CAIR formed in 1994 by filing with the Department of Consumer and Regulatory Affairs (DCRA) and soon after obtained 501(c)(4) status from the IRS as a non-profit lobbying organization.
The year before, the organization’s two founders — current Executive Director Nihad Awad and Omar Ahmad — were captured on FBI wiretaps of high-level Hamas leaders, discussing the need for a public relations effort supporting that group. On the recorded meetings and phone calls, the terrorist group was referred to, in code, as “Samah,” as the participants made covert efforts to fund and promote its activities in the West Bank and the Gaza Strip to the tune of millions of dollars.

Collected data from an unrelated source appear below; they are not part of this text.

-- ==== Sys2Proof/Machine/Press.lean ====
section
/-! DEFINITION. The Press (R272 to R292): COMPRESS, RESUME, DECOMPRESS, CHANNEL_RESET, lanes and their faults. -/

namespace Sys2Proof.Machine

/-- Fields of a Press descriptor (R277). -/
def pressClass (d : Bytes) : Nat := num d 17 1
def pressSrcLen (d : Bytes) : Nat := num d 20 4
def pressSrc (d : Bytes) : Nat := num d 24 8
def pressDst (d : Bytes) : Nat := num d 32 8
def pressDstLen (d : Bytes) : Nat := num d 40 4
def pressExpect (d : Bytes) : Nat := num d 44 4

/-- Field checks (R273, R279). -/
def pressCheck (inst : Nat) (d : Bytes) : Nat :=
  let op := num d 0 2
  let bad :=
    (if inst = 0 then !(op == 1 || op == 2 || op == 4) else op != 3)
      || decide (1 < pressClass d)
      || (op == 1 && decide (pressSrcLen d < 1 ∨ 65536 < pressSrcLen d))
      || ((op == 1 || op == 2) && decide (pressDstLen d < 256))
      || (((op == 1 && pressClass d == 0) || op == 2) && decide (248 ≤ pressCh d))
      || (op == 3 && decide (pressSrcLen d < 16))
  if bad then ST_PRESS_FIELD else 0

/-- Ranges named (R126). -/
def pressRanges (d : Bytes) : List (Nat × Nat) :=
  let op := num d 0 2
  if op = 1 ∨ op = 3 then [(pressSrc d, pressSrcLen d), (pressDst d, pressDstLen d)]
  else if op = 2 then [(pressDst d, pressDstLen d)]
  else []

/-- Forget a channel's state. -/
def State.pressForget (s : State) (ch : Nat) : State :=
  { s with press := { s.press with seqs := SMap.del s.press.seqs ch } }

/-- Run a Press operation on a running job; the states that wait for the job's end go with it (R276). -/
def State.onPress (s : State) (n : Nat) (ops : List Nat) (f : Job → State → State) : Res :=
  s.onJob n 5 ops (fun j s => (f j s).pressSettle)

/-- A COMPRESS discards the state its channel holds, with an event (R288). -/
def State.pressDiscard (s : State) (d : Bytes) : State :=
  if SMap.has s.press.seqs (pressCh d) then (s.pressForget (pressCh d)).event EV_PRESS_STATE_DISCARDED (srcOf 0 0) else s

/-- A channel is SUSPENDED: it holds a state, and no job of it runs (R286, R294). -/
def State.suspended (s : State) (ch : Nat) : Bool :=
  SMap.has s.press.seqs ch && !(s.jobsOf 5 0).any (fun e => e.2.isRunning && pressCh e.2.desc == ch)

/-- A COMPRESS fetched on a SUSPENDED channel discards its state (R288). -/
def State.pressFetched (s : State) (d : Bytes) : State :=
  if num d 0 2 = 1 ∧ s.suspended (pressCh d) then s.pressDiscard d else s

/-- The whole tokens that fit in a space, and the rest. -/
def fitTokens : Nat → List Bytes → Bytes → Bytes × List Bytes
  | _, [], acc => (acc, [])
  | room, t :: ts, acc => if t.length ≤ room then fitTokens (room - t.length) ts (acc ++ t) else (acc, t :: ts)

/-- Source bytes that a token covers (R281). -/
def tokenCovers (tk : Bytes) : Nat :=
  match tk with
  | [] => 0
  | b :: rest =>
    let t := b.toNat
    if t < 0x80 then t + 1 else (tokenMatch t (rest.getD 0 0).toNat (rest.getD 1 0).toNat (rest.getD 2 0).toNat).1

/-- Source bytes that tokens cover. -/
def tokensCover (ts : List Bytes) : Nat := ts.foldl (fun a t => a + tokenCovers t) 0

/-- Whether source and destination share a byte: output and counts are then free (R587). -/
def pressWild (d : Bytes) : Bool := overlap (pressSrc d) (pressSrcLen d) (pressDst d) (pressDstLen d)

/-- Statuses a Press job that runs can return (R295). -/
def pressStatuses : List Nat :=
  [0, ST_PRESS_LIMIT, ST_PRESS_OUT_FULL, ST_PRESS_OVERFLOW, ST_PRESS_NO_GAIN, ST_PRESS_FORMAT, ST_PRESS_CHECK, ST_PRESS_LEN_SHORT,
   ST_PRESS_LEN_LONG]

/-- Free bytes over a destination, a free status and free counts (R586, R587). -/
def State.pressFree (s : State) (n dst len : Nat) : State :=
  let f := s.takeFreeBytes len
  let c := f.2.takeFree
  let p := c.2.takeFree
  let st := p.2.takeStatus pressStatuses
  (st.2.dmaWrite dst f.1).endJob n st.1 (c.1 % 2 ^ 32) (p.1 % 2 ^ 32)

/-- Free bytes over a destination, with a status and counts (R285, R289, R290). -/
def State.pressSpoil (s : State) (n dst len status consumed : Nat) : State :=
  let f := s.takeFreeBytes len
  (f.2.dmaWrite dst f.1).endJob n status consumed 0

/-- A data-class COMPRESS (R285). -/
def State.compressData (s : State) (n : Nat) (d src : Bytes) : State :=
  let out := pad64 (pf1Stream false src)
  if pressDstLen d ≤ out.length then s.pressSpoil n (pressDst d) (pressDstLen d) ST_PRESS_NO_GAIN src.length
  else (s.dmaWrite (pressDst d) out).endJob n 0 src.length out.length

/-- A channel's state lasts while PD20 is on (R276): of a job that ends after it went off, until the jobs fetched by then are done. -/
def State.keepState (s : State) (ch : Nat) : State := if s.pdOn 20 then s else s.pressDrop [ch]

/-- A stream-class COMPRESS (R286, R289). -/
def State.compressStream (s : State) (n : Nat) (d src : Bytes) : State :=
  let ts := pf1Tokens true src
  let head := pf1Header true src ts.flatten.length
  let fit := fitTokens (pressDstLen d - 16) ts []
  if fit.2.isEmpty then (s.dmaWrite (pressDst d) (head ++ fit.1)).endJob n 0 src.length (16 + fit.1.length)
  else if 248 ≤ pressCh d then s.pressSpoil n (pressDst d) (pressDstLen d) ST_PRESS_OVERFLOW 0
  else
    let cov := tokensCover ts - tokensCover fit.2
    let q : PressSeq := ⟨pressSrc d, pressSrcLen d, pressDst d, fit.2, cov, head⟩
    let s1 := State.keepState { s with press := { s.press with seqs := SMap.set s.press.seqs (pressCh d) q } } (pressCh d)
    (s1.dmaWrite (pressDst d) (zeros 16 ++ fit.1)).endJob n ST_PRESS_OUT_FULL cov (16 + fit.1.length)

/-- COMPRESS (R284 to R286, R289). A state that an earlier job of the channel left after this one was fetched is discarded as it starts: DEDUCED
(log 100). -/
def execCompress (n : Nat) (s : State) : Res :=
  s.onPress n [1] (fun j s =>
    let d := j.desc
    let rd := (s.pressDiscard d).dmaRead (pressSrc d) (pressSrcLen d)
    if rd.1 ≠ 0 then rd.2.2.endJob n rd.1 0 0
    else if pressWild d then rd.2.2.pressFree n (pressDst d) (pressDstLen d)
    else if pressClass d = 0 then rd.2.2.compressData n d rd.2.1
    else rd.2.2.compressStream n d rd.2.1)

/-- Continue a SUSPENDED sequence (R287). A changed source or first destination leaves its destinations free (R587): the tokens
are those fixed when the sequence began, unless the source no longer holds those bytes. -/
def State.resumeSeq (s : State) (n : Nat) (d : Bytes) (q : PressSeq) : State :=
  let src := s.peek q.src q.srcLen
  let same := crc32c src == num q.header 12 4 && s.peek q.dst 16 == zeros 16
  let fit := fitTokens (pressDstLen d) q.tokens []
  let cov := tokensCover q.tokens - tokensCover fit.2
  let bytes := if same then (fit.1, s) else s.takeFreeBytes fit.1.length
  let s1 := bytes.2.dmaWrite (pressDst d) bytes.1
  if fit.2.isEmpty then
    ((s1.dmaWrite q.dst q.header).pressForget (pressCh d)).endJob n 0 cov fit.1.length
  else
    let q1 := { q with tokens := fit.2, covered := q.covered + cov }
    State.endJob (State.keepState { s1 with press := { s1.press with seqs := SMap.set s1.press.seqs (pressCh d) q1 } } (pressCh d)) n ST_PRESS_OUT_FULL cov
      fit.1.length

/-- RESUME (R287, R288). -/
def execResume (n : Nat) (s : State) : Res :=
  s.onPress n [2] (fun j s =>
    match SMap.get s.press.seqs (pressCh j.desc) with
    | none => s.endJob n ST_PRESS_NO_STATE 0 0
    | some q => s.resumeSeq n j.desc q)

/-- DECOMPRESS (R291, R292). -/
def execDecompress (n : Nat) (s : State) : Res :=
  s.onPress n [3] (fun j s =>
    let d := j.desc
    let rd := s.dmaRead (pressSrc d) (pressSrcLen d)
    if rd.1 ≠ 0 then rd.2.2.endJob n rd.1 0 0
    else if pressWild d then rd.2.2.pressFree n (pressDst d) (pressDstLen d)
    else
      let r := pf1Decode (pressClass d == 1) rd.2.1 (pressDstLen d) (pressExpect d)
      let late := 16 ≤ r.2.1 ∧ (r.1 = ST_PRESS_FORMAT ∨ r.1 = ST_PRESS_CHECK)
      let s1 := if late then { rd.2.2 with press := { rd.2.2.press with formatErrs := satInc 16 rd.2.2.press.formatErrs } } else rd.2.2
      match r.2.2 with
      | some out => (s1.dmaWrite (pressDst d) out).endJob n r.1 r.2.1 out.length
      | none => s1.endJob n r.1 r.2.1 0)

/-- CHANNEL_RESET (R278, R288). -/
def execChannelReset (n : Nat) (s : State) : Res :=
  s.onPress n [4] (fun j s => (s.pressForget (pressCh j.desc)).endJob n 0 0 0)

/-- The job that runs on a lane. -/
def State.laneJob (s : State) (inst lane : Nat) : Option (Nat × Job) :=
  (s.jobsOf 5 inst).find? (fun e => e.2.unit == some lane)

/-- The source of a lane (R547): bit 11 set for a decompress lane. -/
def laneSrc (decomp : Bool) (lane : Nat) : Nat := srcOf 6 (lane + (if decomp then 2048 else 0))

/-- PRESS_LANE_FATAL (R290): a compress lane's check decoder disagrees with the source, or a decompress lane reports a fatal
error. The lane leaves service; a job running on it completes with ST_PRESS_SELF_CHECK; on a compress lane its destination is
unpredictable and the channel holds no state. That SELF_CHECK_FAILS counts the faults of both kinds of lane that end a job is a DESIGN CHOICE
(log 111): R294 names self-check failures, which R290 states of both. -/
def execPressLaneFatal (decomp : Bool) (lane : Fin 64) (s : State) : Res :=
  onlyIf (s.fw && s.isHead) s fun s =>
    let mask : BitVec 64 := ~~~ (1#64 <<< lane.val)
    let s1 := { s with press := (if decomp then { s.press with dlOk := s.press.dlOk &&& mask }
      else { s.press with clOk := s.press.clOk &&& mask }) }
    let s2 := s1.alarm AL_PRESS_LANE_FAULT (laneSrc decomp lane)
    match s2.laneJob (b2n decomp) lane with
    | none => s2
    | some (n, j) =>
      let s3 := { s2 with press := { s2.press with selfChecks := satInc 16 s2.press.selfChecks } }
      State.pressSettle (if decomp then s3.endJob n ST_PRESS_SELF_CHECK 0 0
      else (s3.pressForget (pressCh j.desc)).pressSpoil n (pressDst j.desc) (pressDstLen j.desc) ST_PRESS_SELF_CHECK 0)

end Sys2Proof.Machine
end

At the time, both CAIR founders Awad and Ahmad served in leadership positions in a key piece of the Muslim Brotherhood’s network in the United States, the Islamic Association for Palestine (IAP), which was founded by Hamas political director Mousa Abu Marzook before he was deported from the United States.

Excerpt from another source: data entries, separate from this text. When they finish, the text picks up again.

-- ==== Sys2Proof/Machine/Spoke.lean ====
section
/-! DEFINITION. The spoke link at either end (R415 to R424, R433 to R435): training, HELLO, acknowledgement and resending, credits, a
port going down, and the SEND descriptor. -/

namespace Sys2Proof.Machine

/-- Send one HELLO (R416, R417). -/
def State.sendHello (s : State) (p : Nat) : State :=
  let q := s.portOf p
  let grant := fun id => if s.isShelf then s.p id else 0
  let h : Hello := { role := b2n s.isShelf, site := s.site, port := p, linkEpoch := q.linkEpoch, tTx := s.time.t, tEcho := q.lastTTx
                     turnNs := 0, wGrant := grant p_spoke_write_credits, qGrant := grant p_spoke_request_credits }
  (s.setPort p { q with hellosTx := q.hellosTx + 1 }).txBare p (.hello h)

/-- A port has trained: a new LINK_EPOCH and the first HELLO (R416, R417, R423). -/
def State.spokeTrained (s : State) (p : Nat) : State :=
  let q := s.portOf p
  State.sendHello (s.setPort p { q with
    state := 2, admitted := false, linkEpoch := q.linkEpoch + 1, hellosRx := 0, hellosTx := 0, delays := [], lastTTx := 0
    txLsn := 0, rxLsn := 0, replay := [], resends := 0, w := 0, q := 0, wBack := 0, qBack := 0 }) p

/-- SPOKE_TRAINING_DONE (R416): a port in training, in a powered octet (R17). -/
def execSpokeTrainingDone (p : Fin 64) (s : State) : Res :=
  onlyIf (s.fw && s.portThere p && s.pdOn (36 + p.val / 8) && (s.portOf p).state == 1) s (fun s => s.spokeTrained p)

/-- SPOKE_TRAINING_RETRY (R416): a failed training is repeated, without limit. -/
def execSpokeTrainingRetry (p : Fin 64) (s : State) : Res :=
  onlyIf (s.fw && s.portThere p && s.pdOn (36 + p.val / 8) && decide ((s.portOf p).state ≤ 1)) s
    (fun s => s.setPort p { s.portOf p with state := 1 })

/-! ### Acknowledgement and resending -/

/-- A control frame whose time has passed: it is not sent again (R430, R431, R432). -/
def State.stale (s : State) (f : Frame) : Bool :=
  match f.op with
  | .mark n _ _ => decide (n < s.epn)
  | .hbRelay _ h => decide (s.epnAt h.t1 < s.epn)
  | .renew r => decide (r.epn < s.epn ∨ s.epochLen ≤ 4 * s.phase)
  | .claim r => decide (r.epn < s.epn ∨ s.epochLen ≤ 4 * s.phase)
  | .release r => decide (r.epn < s.epn ∨ s.epochLen ≤ 4 * s.phase)
  | _ => false

/-- Send the unacknowledged frames again, in order (R423); stale control frames are left out (log 39). -/
def State.resendPort (s : State) (p : Nat) : State :=
  let q := s.portOf p
  let live := q.replay.filter (fun e => !s.stale e.2)
  live.foldl (fun acc e => acc.putFrame p e.1 q.rxLsn e.2) (s.setPort p { q with replay := live })

/-- LINK_ACK (R423). -/
def execLinkAck (p : Fin 64) (ackLsn : Nat) (s : State) : Res :=
  onlyIf (s.fw && s.portThere p && (s.portOf p).state == 3) s (fun s => s.linkAcked p ackLsn)

/-- NAK (R423): resend from the named frame. -/
def execNak (p : Fin 64) (ackLsn : Nat) (s : State) : Res :=
  onlyIf (s.fw && s.portThere p && (s.portOf p).state == 3) s (fun s => (s.linkAcked p ackLsn).resendPort p)

/-- LINK_ACK_TIMER (R423). -/
def execLinkAckTimer (p : Fin 64) (s : State) : Res :=
  onlyIf (s.fw && s.portThere p && (s.portOf p).state == 3) s (fun s => s.txBare p .linkAck)

/-- CREDIT (R424): a head takes back credits. -/
def execCredit (h : FrameHdr) (w q : Nat) (s : State) : Res :=
  onFrame h s (fun s =>
    if s.isHead then (s.setPort h.port { s.portOf h.port with w := (s.portOf h.port).w + w, q := (s.portOf h.port).q + q }).pump else s)

/-- Return credits that are ready (R424). -/
def State.sendCredit (s : State) (p : Nat) : State :=
  let q := s.portOf p
  if q.wBack = 0 ∧ q.qBack = 0 then s
  else (s.setPort p { q with wBack := 0, qBack := 0 }).txFrame p ⟨noTag, false, false, 0, 0, .credit q.wBack q.qBack⟩

/-- A shelf has credits to return: at once when they reach one eighth of a grant (R424). -/
def State.giveCredit (s : State) (p w q : Nat) : State :=
  let t := s.portOf p
  let s1 := s.setPort p { t with wBack := t.wBack + w, qBack := t.qBack + q }
  if s.p p_spoke_write_credits ≤ 8 * (t.wBack + w) ∨ s.p p_spoke_request_credits ≤ 8 * (t.qBack + q) then s1.sendCredit p else s1

/-- CREDIT_RETURN_TIMER (R424): 1 µs after a return. -/
def execCreditReturnTimer (p : Fin 64) (s : State) : Res :=
  onlyIf (s.fw && s.isShelf && s.portThere p && (s.portOf p).up) s (fun s => s.sendCredit p)

/-- SPOKE_FRAME_BAD (R421): discarded unprocessed, and answered NAK (R423); a port that only exchanges HELLO sends no other frame
(R17, R416). -/
def execSpokeFrameBad (p : Fin 64) (s : State) : Res :=
  onlyIf (s.fw && s.portThere p && decide (2 ≤ (s.portOf p).state ∧ (s.portOf p).state ≤ 3)) s fun s =>
    let q := s.portOf p
    let s1 := s.setPort p { q with frameErrs := satInc 16 q.frameErrs }
    (if q.state = 3 then s1.txBare p (.nak q.rxLsn) else s1).event EV_SPOKE_FRAME_BAD (srcOf 1 p)

/-! ### A port goes down and comes up -/

/-- A port goes down and retrains (R433): replay buffers are discarded, SEND descriptors end. -/
def State.portDown (s : State) (p : Nat) : State :=
  let q := s.portOf p
  let s1 := s.setPort p { q with
    state := 1, admitted := false, retrains := satInc 16 q.retrains, replay := [], sends := [], w := 0, q := 0, wBack := 0, qBack := 0
    resends := 0, downAt := s.time.t }
  let s2 := q.sends.foldl (fun acc e => acc.endJob e.2 ST_SPOKE_LINK_DOWN 0 0) s1
  let s3 := s2.event EV_SPOKE_RETRAIN (srcOf 1 p)
  if s3.isHead then (s3.setShelf p { s3.shelf p with downSince := some s3.time.t }).alarm AL_SPOKE_LINK_DOWN (srcOf 3 p) else s3

/-- The port carries a link. -/
def SpokePort.linked (q : SpokePort) : Bool := decide (q.state = 2 ∨ q.state = 3)

/-- SPOKE_PORT_SILENCE (R433): nothing received for 200 µs. -/
def execSpokePortSilence (p : Fin 64) (s : State) : Res :=
  onlyIf (s.fw && s.portThere p && (s.portOf p).linked) s (fun s => s.portDown p)

/-- SPOKE_PCS_LOCK_LOSS (R433). -/
def execSpokePcsLockLoss (p : Fin 64) (s : State) : Res :=
  onlyIf (s.fw && s.portThere p && (s.portOf p).linked) s (fun s => s.portDown p)

/-- SPOKE_REPLAY_TIMEOUT (R423, R433): no acknowledgement advanced; the eighth resend in a row takes the port down. -/
def execSpokeReplayTimeout (p : Fin 64) (s : State) : Res :=
  onlyIf (s.fw && s.portThere p && (s.portOf p).state == 3 && !(s.portOf p).replay.isEmpty) s fun s =>
    let q := s.portOf p
    let s1 := ((s.setPort p { q with resends := q.resends + 1 }).resendPort p).event EV_SPOKE_REPLAY (srcOf 1 p)
    if 8 ≤ q.resends + 1 then s1.portDown p else s1

/-- Insert into an ascending list, keeping repeats. -/
def insSort : List Nat → Nat → List Nat
  | [], x => [x]
  | y :: ys, x => if x ≤ y then x :: y :: ys else y :: insSort ys x

/-- The median of the delay measurements (R416). -/
def median (l : List Nat) : Nat := (l.foldl insSort []).getD (l.length / 2) 0

/-- At a head, resend to a shelf whose link is new every request without a reply and every tagged write without an ACK (R433). -/
def State.resendSite (s : State) (site : Nat) : State :=
  let again := s.head.sent.filter (fun e => e.site == site && !e.acked)
  State.pump { s with head := { s.head with
    sent := s.head.sent.filter (fun e => !(e.site == site && !e.acked)), queue := again ++ s.head.queue } }

/-- The other end of a port has restarted since its training before this one: its LINK_EPOCH, which every training raises, starts anew with it
(R417): DEDUCED (log 116). -/
def SpokePort.peerRestarted (q : SpokePort) : Bool := decide (0 < q.peerEpochs.1 ∧ q.peerEpochs.2 ≤ q.peerEpochs.1)

/-- A shelf answers again: the manager records PRESENT of one that was absent or had failed (R360 to R362), FAIL first of one that restarted
without being planned (R89, R361), and asks for the record of its boot, also where the open collection holds an older one (R111, R112). -/
def State.shelfBack (s0 : State) (site : Nat) : State :=
  let unplanned := (s0.portOf site).peerRestarted && !s0.isAbsent site && !s0.isFailed site
  let s := if unplanned then s0.recordFail site else s0
  let s1 := if s.isManager && (s.isAbsent site || s.isFailed site || unplanned) then s.record (.present site) else s
  let asked := s1.ledger.arrayDone || s1.ledger.collecting && s1.ledger.collected.any (fun c => c.role == 1 && c.site == site)
  if s1.leads && asked && s1.p p_ledger_join_records == 1 then (s1.request site (.ledgerGet 0)).2 else s1

/-- The link is UP and the other end's identity passes (R416, R418, R424, R433). -/
def State.portUp (s : State) (p : Nat) (h : Hello) : State :=
  let q := s.portOf p
  let q1 := { q with state := 3, admitted := true, peerSite := h.site, peerRole := h.role, delayNs := median q.delays, w := h.wGrant, q := h.qGrant }
  let s1 := (s.setPort p q1).clearAlarm AL_SPOKE_MISWIRE (srcOf 1 p)
  if s1.isHead then
    let s2 := (s1.setShelf p { s1.shelf p with downSince := none }).clearAlarm AL_SPOKE_LINK_DOWN (srcOf 3 p)
    (s2.resendSite p).shelfBack p
  else s1.clearAlarm AL_SPOKE_PORT_DOWN (srcOf 1 p)

/-- The identity checks after HELLO (R17, R18, R418). -/
def State.identify (s : State) (p : Nat) (h : Hello) : State :=
  let q := s.portOf p
  let note := s.setPort p { q with peerSite := h.site, peerRole := h.role, delayNs := median q.delays }
  if s.isHead then
    if s.nShelves ≤ p then
      if h.role = 1 ∧ s.nShelves ≤ h.site then note.alarm AL_SPOKE_SITE_RANGE (srcOf 1 p) else note.alarm AL_SPOKE_MISWIRE (srcOf 1 p)
    else if h.role = 1 ∧ h.site = p then s.portUp p h
    else note.alarm AL_SPOKE_MISWIRE (srcOf 1 p)
  else if h.role = 0 ∧ h.site = p then s.portUp p h
  else note.alarm AL_SPOKE_MISWIRE (srcOf 1 p)

/-- HELLO (R416 to R418): `round` is how long ago, in ns, this end sent the HELLO that this one echoes. -/
def execHello (p : Fin 64) (h : Hello) (round : Nat) (s : State) : Res :=
  onlyIf (s.fw && s.portThere p && (s.portOf p).state == 2) s fun s =>
    let q := s.portOf p
    let s1 := s.setPort p { q with
      hellosRx := q.hellosRx + 1, lastTTx := h.tTx, peerEpochs := if q.hellosRx = 0 then (q.peerEpochs.2, h.linkEpoch) else (q.peerEpochs.1, h.linkEpoch)
      delays := if q.delays.length < 16 then q.delays ++ [(round - h.turnNs) / 2] else q.delays }
    let s2 := if q.hellosTx < 16 then s1.sendHello p else s1
    let q2 := s2.portOf p
    if 16 ≤ q2.hellosRx ∧ 16 ≤ q2.hellosTx then s2.identify p h else s2

/-! ### SEND -/

/-- SPOKE_SEND (R424, R433, R435): the frame bytes a descriptor names leave on the port; one that waits for credits is no step
yet, nor is one of a head that sends nothing to shelves (R58). -/
def execSpokeSend (n : Nat) (s : State) : Res :=
  s.onJob n 8 [1] fun j s =>
    let p := j.inst
    let q := s.portOf p
    if !q.up then s.endJob n ST_SPOKE_LINK_DOWN 0 0
    else if s.barred then s
    else
      let r := s.dmaRead (num j.desc 24 8) (num j.desc 20 4)
      if r.1 ≠ 0 then r.2.2.endJob n r.1 0 0
      else
        let c := (FrameOp.raw r.2.1).credits
        if s.isHead && decide (q.w < c.1 ∨ q.q < c.2) then s
        else if q.sends.any (·.2 == n) then s
        else
          let s1 := r.2.2.txFrame p ⟨noTag, false, false, 0, 0, .raw r.2.1⟩
          s1.setPort p { s1.portOf p with sends := (s1.portOf p).sends ++ [(q.txLsn, n)] }

end Sys2Proof.Machine
end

In 2008 both the IAP and CAIR founder Ahmad were designated unindicted co-conspirators in the largest terrorism funding trial in American history, US vs. Holy Land Foundation.
CAIR and other Islamic groups sought unsuccessfully to petition the government to clear its name. In 2009, U.S. District Court Judge Jorge Solis rejected their appeal and maintained their status as unindicted coconspirators, noting, “the government has produced ample evidence to establish the associations of CAIR…with NAIT [North American Islamic Trust], the Islamic Association for Palestine, and with Hamas.”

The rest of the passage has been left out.